» **TASK TO CARRY OUT**:
Return each line of the records holding the string "foldl".

INFORMATION SUPPLIED section start

-- ==== Sys2Proof/Syntax.lean ====
section
/-! DEFINITION. The commands the block takes from outside, one constructor per row of the opcode table, with their operands.
An operand `t` is the FT in ns at which an event happens; `k` a porch tick count; `m` a master number (R417); `r` the
dictionary request that carries a command (R356); a measured quantity that the hardware would sense is an operand. -/
namespace Sys2Proof

/-- The transports of a dictionary request, in the order of R388. -/
inductive Transport where
  | hc0 | hc1 | he0 | he1 | hg0 | keyhole | firmware
  deriving DecidableEq, Repr

/-- A dictionary request as the server sees it, without the object: who sends it, its SessionToken and its Tid (R356). -/
structure Req where
  transport : Transport
  client : Nat
  token : Nat
  tid : Nat
  deriving DecidableEq, Repr


/-- How a command that has two doors arrives: by a register write of master `m`, or by dictionary request `r`. -/
inductive Via where
  | reg (m : Nat)
  | dict (r : Req)
  deriving DecidableEq, Repr

/-- One microsecond of a coil: the raw current sample in 0.1 mA, before the offset correction of R207; the voltage applied, in mV, 0 while
the coil freewheels; and whether a switching edge falls in it (R208, R209). -/
structure CoilSample where
  raw : Int
  mV : Nat
  edge : Bool
  deriving DecidableEq, Repr

/-- What the off-state probe of a solenoid or load channel finds (R215, R254). -/
inductive Probe where
  | good | open_ | toBattery | toGround
  deriving DecidableEq, Repr

/-- What comes in on a host Ethernet port (R354): a UDP datagram with its addresses and ports, an ICMP echo request, an ARP request. -/
inductive HostIn where
  | udp (src dst srcPort dstPort : Nat) (b : List Byte)
  | echo (src dst ident seq : Nat) (b : List Byte)
  | arp (sender target : Nat)
  deriving DecidableEq, Repr
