-- ==== Sys2Proof/Machine/Bits.lean ====
section
/-! DEFINITION. Bit fields, sign extension, byte order, checks (CRC-8, CRC-16, CRC-32) and clamps, in one place. -/
namespace Sys2Proof.Machine

/-- Bits hi:lo of a natural number. -/
def bitsOf (n hi lo : Nat) : Nat := (n / 2 ^ lo) % 2 ^ (hi + 1 - lo)

/-- Bit `i` of a natural number. -/
def bitOf (n i : Nat) : Bool := (n / 2 ^ i) % 2 == 1

/-- Bits hi:lo of a word, as a number. -/
def fld (w : Word) (hi lo : Nat) : Nat := bitsOf w.toNat hi lo

/-- One bit of a word. -/
def fbit (w : Word) (i : Nat) : Bool := bitOf w.toNat i

/-- `n` with bits hi:lo replaced by `v`. -/
def putBits (n hi lo v : Nat) : Nat :=
  n - bitsOf n hi lo * 2 ^ lo + (v % 2 ^ (hi + 1 - lo)) * 2 ^ lo

/-- A word with bits hi:lo replaced by `v`. -/
def putFld (w : Word) (hi lo v : Nat) : Word := wd (putBits w.toNat hi lo v)

/-- A word with one bit set or cleared. -/
def putBit (w : Word) (i : Nat) (b : Bool) : Word := putFld w i i (if b then 1 else 0)

/-- The signed value of the low `n` bits. -/
def sx (n v : Nat) : Int :=
  let u := v % 2 ^ n
  if u < 2 ^ (n - 1) then (u : Int) else (u : Int) - (2 ^ n : Nat)

/-- The signed value of a word. -/
def swd (w : Word) : Int := sx 32 w.toNat

/-- The `n`-bit two's-complement pattern of an integer. -/
def unsx (n : Nat) (i : Int) : Nat := (i % ((2 ^ n : Nat) : Int)).toNat

/-- `i` held within lo to hi. -/
def clampI (lo hi i : Int) : Int := if i < lo then lo else if hi < i then hi else i

/-- Truth as a bit. -/
def b2n (b : Bool) : Nat := if b then 1 else 0

/-- Number of one bits among the low `n`. -/
def onesBelow (v : Nat) : Nat → Nat
  | 0 => 0
  | n + 1 => onesBelow v n + b2n (bitOf v n)

/-- Lowest set bit below `n`, searched from bit `i`. -/
def lowestBit (v : Nat) : Nat → Nat → Option Nat
  | 0, _ => none
  | n + 1, i => if bitOf v i then some i else lowestBit v n (i + 1)

/-- The little-endian bytes of a number. -/
def leBytes (v : Nat) : Nat → List Byte
  | 0 => []
  | n + 1 => BitVec.ofNat 8 v :: leBytes (v / 256) n

/-- The number that little-endian bytes spell. -/
def leNat : List Byte → Nat
  | [] => 0
  | b :: bs => b.toNat + 256 * leNat bs

/-- Bytes `i` to `i + n − 1` of a list as a little-endian number; bytes past the end count as 0. -/
def leAt (bs : List Byte) (i n : Nat) : Nat := leNat ((bs.drop i).take n)

/-- Byte `i` of a list as a number; past the end 0. -/
def byteAt (bs : List Byte) (i : Nat) : Nat := (bs.getD i 0).toNat

/-- Bytes as numbers. -/
def natsOf (bs : List Byte) : List Nat := bs.map (fun b => b.toNat)

/-- One bit step of a CRC that shifts left, of width `n` with polynomial `poly`. -/
def crcStepL (n poly : Nat) (c : Nat) : Nat :=
  if bitOf c (n - 1) then ((c * 2) % 2 ^ n) ^^^ poly else (c * 2) % 2 ^ n

/-- One byte of a left-shifting CRC. -/
def crcByteL (n poly : Nat) (c : Nat) (b : Byte) : Nat :=
  let c0 := c ^^^ (b.toNat * 2 ^ (n - 8))
  (List.range 8).foldl (fun a _ => crcStepL n poly a) c0

/-- CRC-16/CCITT of R53 over bytes: polynomial 0x1021, initial value 0xFFFF. -/
def crc16 (bs : List Byte) : Nat := bs.foldl (crcByteL 16 0x1021) 0xFFFF

/-- A CRC-8 with polynomial `poly` and initial value `init`. -/
def crc8 (poly init : Nat) (bs : List Byte) : Nat := bs.foldl (crcByteL 8 poly) init

/-- One bit step of the reflected CRC-32. -/
def crc32Step (c : Nat) : Nat := if c % 2 = 1 then (c / 2) ^^^ 0xEDB88320 else c / 2

/-- CRC-32 with the IEEE 802.3 polynomial (R465). -/
def crc32 (bs : List Byte) : Nat :=
  (bs.foldl (fun c b => (List.range 8).foldl (fun a _ => crc32Step a) (c ^^^ b.toNat)) 0xFFFFFFFF)
    ^^^ 0xFFFFFFFF

/-- Division rounded to the nearest integer, halves away from zero. -/
def roundDiv (a : Int) (b : Nat) : Int :=
  if b = 0 then 0
  else if 0 ≤ a then (2 * a + b) / (2 * b) else -((2 * (-a) + b) / (2 * b))

/-- Saturating addition to a ceiling. -/
def satAdd (ceil a b : Nat) : Nat := min ceil (a + b)

/-- Integer square root by bisection on the bits, `n` bits. -/
def isqrtBits (v : Nat) : Nat → Nat → Nat
  | 0, r => r
  | n + 1, r => if (r + 2 ^ n) * (r + 2 ^ n) ≤ v then isqrtBits v n (r + 2 ^ n) else isqrtBits v n r

/-- Floor of the square root of a number below 2^256. -/
def isqrt (v : Nat) : Nat := isqrtBits v 128 0

/-- Whether a list of bytes is valid UTF-8 (R371). -/
def utf8Ok : List Byte → Nat → Nat → Bool
  | [], need, _ => need == 0
  | b :: bs, 0, _ =>
    let v := b.toNat
    if v < 0x80 then utf8Ok bs 0 0
    else if 0xC2 ≤ v && v < 0xE0 then utf8Ok bs 1 0
    else if 0xE0 ≤ v && v < 0xF0 then utf8Ok bs 2 v
    else if 0xF0 ≤ v && v < 0xF5 then utf8Ok bs 3 v
    else false
  | b :: bs, need + 1, lead =>
    let v := b.toNat
    let lo := if lead = 0xE0 then 0xA0 else if lead = 0xF0 then 0x90 else 0x80
    let hi := if lead = 0xED then 0x9F else if lead = 0xF4 then 0x8F else 0xBF
    if lo ≤ v && v ≤ hi then utf8Ok bs need 0 else false

end Sys2Proof.Machine
end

INFORMATION SUPPLIED section end

» **ANSWER BOX**:
  (List.range 8).foldl (fun a _ => crcStepL n poly a) c0
def crc16 (bs : List Byte) : Nat := bs.foldl (crcByteL 16 0x1021) 0xFFFF
def crc8 (poly init : Nat) (bs : List Byte) : Nat := bs.foldl (crcByteL 8 poly) init
  (bs.foldl (fun c b => (List.range 8).foldl (fun a _ => crc32Step a) (c ^^^ b.toNat)) 0xFFFFFFFF)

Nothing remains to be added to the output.